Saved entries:
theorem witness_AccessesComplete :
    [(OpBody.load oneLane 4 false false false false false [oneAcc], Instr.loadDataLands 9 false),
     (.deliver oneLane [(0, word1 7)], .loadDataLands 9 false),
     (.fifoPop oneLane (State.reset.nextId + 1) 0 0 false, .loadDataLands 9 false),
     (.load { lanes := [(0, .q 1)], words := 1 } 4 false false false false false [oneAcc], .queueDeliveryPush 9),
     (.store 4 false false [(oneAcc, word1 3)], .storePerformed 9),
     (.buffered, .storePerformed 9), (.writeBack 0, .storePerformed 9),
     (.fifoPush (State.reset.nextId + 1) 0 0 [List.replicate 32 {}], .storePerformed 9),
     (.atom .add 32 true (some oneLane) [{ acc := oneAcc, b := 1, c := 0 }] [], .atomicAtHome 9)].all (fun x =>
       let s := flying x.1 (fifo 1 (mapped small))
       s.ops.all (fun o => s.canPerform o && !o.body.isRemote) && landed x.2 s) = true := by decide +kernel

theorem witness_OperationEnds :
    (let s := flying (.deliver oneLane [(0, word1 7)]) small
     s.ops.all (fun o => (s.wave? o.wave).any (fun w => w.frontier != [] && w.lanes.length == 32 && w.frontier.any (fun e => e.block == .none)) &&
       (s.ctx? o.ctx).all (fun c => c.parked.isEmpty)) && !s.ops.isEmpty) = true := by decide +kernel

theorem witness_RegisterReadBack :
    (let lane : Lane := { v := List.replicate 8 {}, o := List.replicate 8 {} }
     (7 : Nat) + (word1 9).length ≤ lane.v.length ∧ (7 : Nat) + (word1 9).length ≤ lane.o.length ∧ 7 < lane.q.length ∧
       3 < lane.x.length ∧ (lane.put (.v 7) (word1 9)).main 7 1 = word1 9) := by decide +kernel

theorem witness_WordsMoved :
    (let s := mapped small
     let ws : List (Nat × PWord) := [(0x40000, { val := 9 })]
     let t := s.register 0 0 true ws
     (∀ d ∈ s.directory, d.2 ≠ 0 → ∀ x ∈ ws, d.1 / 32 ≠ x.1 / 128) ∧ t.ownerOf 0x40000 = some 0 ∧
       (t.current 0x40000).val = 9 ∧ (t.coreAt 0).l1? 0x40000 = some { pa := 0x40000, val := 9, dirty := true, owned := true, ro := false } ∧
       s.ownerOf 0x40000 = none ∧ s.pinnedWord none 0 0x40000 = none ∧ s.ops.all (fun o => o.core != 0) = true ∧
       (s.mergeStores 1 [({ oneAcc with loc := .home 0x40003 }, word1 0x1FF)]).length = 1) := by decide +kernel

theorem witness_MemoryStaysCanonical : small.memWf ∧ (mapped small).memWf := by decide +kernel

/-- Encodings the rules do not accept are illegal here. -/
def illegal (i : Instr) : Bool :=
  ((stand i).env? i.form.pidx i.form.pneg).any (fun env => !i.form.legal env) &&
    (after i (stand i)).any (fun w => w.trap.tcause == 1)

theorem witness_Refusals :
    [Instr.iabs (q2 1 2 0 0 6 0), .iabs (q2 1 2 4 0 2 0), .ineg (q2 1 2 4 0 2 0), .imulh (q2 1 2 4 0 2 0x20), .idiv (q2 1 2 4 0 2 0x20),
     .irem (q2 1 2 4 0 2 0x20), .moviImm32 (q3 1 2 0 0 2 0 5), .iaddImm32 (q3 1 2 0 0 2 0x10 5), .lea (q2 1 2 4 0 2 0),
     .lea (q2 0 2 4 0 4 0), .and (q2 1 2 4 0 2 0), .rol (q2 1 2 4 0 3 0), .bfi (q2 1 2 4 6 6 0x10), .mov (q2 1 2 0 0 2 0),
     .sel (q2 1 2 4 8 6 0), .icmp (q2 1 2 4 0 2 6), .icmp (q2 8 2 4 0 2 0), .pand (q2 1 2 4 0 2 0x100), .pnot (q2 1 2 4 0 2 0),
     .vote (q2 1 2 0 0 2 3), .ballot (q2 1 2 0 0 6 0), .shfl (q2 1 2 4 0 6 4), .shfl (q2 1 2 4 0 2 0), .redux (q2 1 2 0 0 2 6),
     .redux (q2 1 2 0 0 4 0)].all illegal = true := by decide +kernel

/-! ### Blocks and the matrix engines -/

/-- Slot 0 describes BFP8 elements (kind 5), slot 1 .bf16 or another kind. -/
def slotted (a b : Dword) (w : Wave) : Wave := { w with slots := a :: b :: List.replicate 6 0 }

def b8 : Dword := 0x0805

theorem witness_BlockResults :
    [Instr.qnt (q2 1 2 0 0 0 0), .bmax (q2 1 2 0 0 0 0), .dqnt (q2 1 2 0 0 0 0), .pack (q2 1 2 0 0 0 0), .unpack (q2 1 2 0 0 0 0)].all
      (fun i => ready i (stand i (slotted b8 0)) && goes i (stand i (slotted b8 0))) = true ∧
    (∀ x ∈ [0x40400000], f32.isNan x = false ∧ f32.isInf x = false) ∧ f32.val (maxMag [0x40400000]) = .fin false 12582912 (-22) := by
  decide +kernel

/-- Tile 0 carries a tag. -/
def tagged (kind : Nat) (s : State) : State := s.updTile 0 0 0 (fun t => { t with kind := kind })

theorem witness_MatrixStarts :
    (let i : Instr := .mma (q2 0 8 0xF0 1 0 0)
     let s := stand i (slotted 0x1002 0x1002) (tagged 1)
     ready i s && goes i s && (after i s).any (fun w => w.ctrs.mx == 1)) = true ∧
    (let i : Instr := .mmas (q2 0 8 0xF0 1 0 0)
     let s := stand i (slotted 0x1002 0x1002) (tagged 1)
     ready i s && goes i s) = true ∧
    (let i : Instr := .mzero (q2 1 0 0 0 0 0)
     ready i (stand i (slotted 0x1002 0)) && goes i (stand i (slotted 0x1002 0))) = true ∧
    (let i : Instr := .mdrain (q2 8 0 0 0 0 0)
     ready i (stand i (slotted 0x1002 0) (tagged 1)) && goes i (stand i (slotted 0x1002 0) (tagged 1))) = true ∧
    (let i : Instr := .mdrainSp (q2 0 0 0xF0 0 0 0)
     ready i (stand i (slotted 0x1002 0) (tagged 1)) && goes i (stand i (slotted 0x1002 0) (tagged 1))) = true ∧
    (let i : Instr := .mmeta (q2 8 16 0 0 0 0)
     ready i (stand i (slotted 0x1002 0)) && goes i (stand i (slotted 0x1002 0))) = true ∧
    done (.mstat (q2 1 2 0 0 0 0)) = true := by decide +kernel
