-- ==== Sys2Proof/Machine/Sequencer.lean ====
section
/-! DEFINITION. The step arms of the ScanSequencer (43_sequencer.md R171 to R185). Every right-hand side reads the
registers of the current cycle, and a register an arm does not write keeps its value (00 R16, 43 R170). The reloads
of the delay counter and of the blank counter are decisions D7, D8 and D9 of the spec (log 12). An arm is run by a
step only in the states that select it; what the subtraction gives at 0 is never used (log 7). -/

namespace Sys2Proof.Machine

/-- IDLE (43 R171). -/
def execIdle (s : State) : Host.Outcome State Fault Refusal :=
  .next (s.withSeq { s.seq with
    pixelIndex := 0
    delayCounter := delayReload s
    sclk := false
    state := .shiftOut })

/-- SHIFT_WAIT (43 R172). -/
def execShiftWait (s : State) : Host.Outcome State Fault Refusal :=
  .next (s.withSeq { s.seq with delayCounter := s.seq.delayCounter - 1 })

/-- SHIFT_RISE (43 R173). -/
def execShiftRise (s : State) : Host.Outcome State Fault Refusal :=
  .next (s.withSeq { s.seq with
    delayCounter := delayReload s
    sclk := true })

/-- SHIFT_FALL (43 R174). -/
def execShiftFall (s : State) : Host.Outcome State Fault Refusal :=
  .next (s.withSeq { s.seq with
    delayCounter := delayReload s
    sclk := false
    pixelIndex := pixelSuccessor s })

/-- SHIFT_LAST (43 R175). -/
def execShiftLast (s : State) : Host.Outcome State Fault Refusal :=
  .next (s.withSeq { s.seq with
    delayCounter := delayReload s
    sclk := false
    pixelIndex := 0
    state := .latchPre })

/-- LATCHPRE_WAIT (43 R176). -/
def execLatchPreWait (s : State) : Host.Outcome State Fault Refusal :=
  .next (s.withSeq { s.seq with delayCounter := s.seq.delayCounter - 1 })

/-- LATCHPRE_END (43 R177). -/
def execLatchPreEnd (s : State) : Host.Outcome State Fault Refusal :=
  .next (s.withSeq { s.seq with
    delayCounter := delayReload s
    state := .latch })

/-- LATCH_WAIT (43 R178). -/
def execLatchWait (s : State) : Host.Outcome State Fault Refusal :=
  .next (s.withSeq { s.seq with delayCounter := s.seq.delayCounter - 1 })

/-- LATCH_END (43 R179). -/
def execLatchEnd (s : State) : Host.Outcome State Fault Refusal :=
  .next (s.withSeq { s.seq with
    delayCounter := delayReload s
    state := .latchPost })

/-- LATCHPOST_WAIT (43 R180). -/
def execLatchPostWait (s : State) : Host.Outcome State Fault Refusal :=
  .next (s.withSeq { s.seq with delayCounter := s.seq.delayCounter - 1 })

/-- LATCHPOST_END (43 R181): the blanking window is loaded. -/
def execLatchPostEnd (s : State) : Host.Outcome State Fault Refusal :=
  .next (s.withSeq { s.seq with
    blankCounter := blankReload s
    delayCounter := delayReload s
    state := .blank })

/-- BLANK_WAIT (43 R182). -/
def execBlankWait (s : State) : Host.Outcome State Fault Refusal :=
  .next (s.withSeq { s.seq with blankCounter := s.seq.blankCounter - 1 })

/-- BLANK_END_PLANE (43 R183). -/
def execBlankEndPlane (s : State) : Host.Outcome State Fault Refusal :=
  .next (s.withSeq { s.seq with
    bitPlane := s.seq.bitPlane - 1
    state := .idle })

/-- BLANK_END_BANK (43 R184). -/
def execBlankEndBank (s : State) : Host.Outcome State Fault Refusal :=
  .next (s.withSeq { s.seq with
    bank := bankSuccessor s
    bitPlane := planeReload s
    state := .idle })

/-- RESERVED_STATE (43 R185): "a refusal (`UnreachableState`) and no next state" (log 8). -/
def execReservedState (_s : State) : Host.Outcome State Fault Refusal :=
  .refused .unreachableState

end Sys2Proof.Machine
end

PROMPT: Retype only this portion of the data above: the line containing "(43 R183). -/", the line containing "(43 R184). -/", and all lines between them, exactly.

SOLVED PROBLEM:
/-- BLANK_END_PLANE (43 R183). -/
def execBlankEndPlane (s : State) : Host.Outcome State Fault Refusal :=
  .next (s.withSeq { s.seq with
    bitPlane := s.seq.bitPlane - 1
    state := .idle })

/-- BLANK_END_BANK (43 R184). -/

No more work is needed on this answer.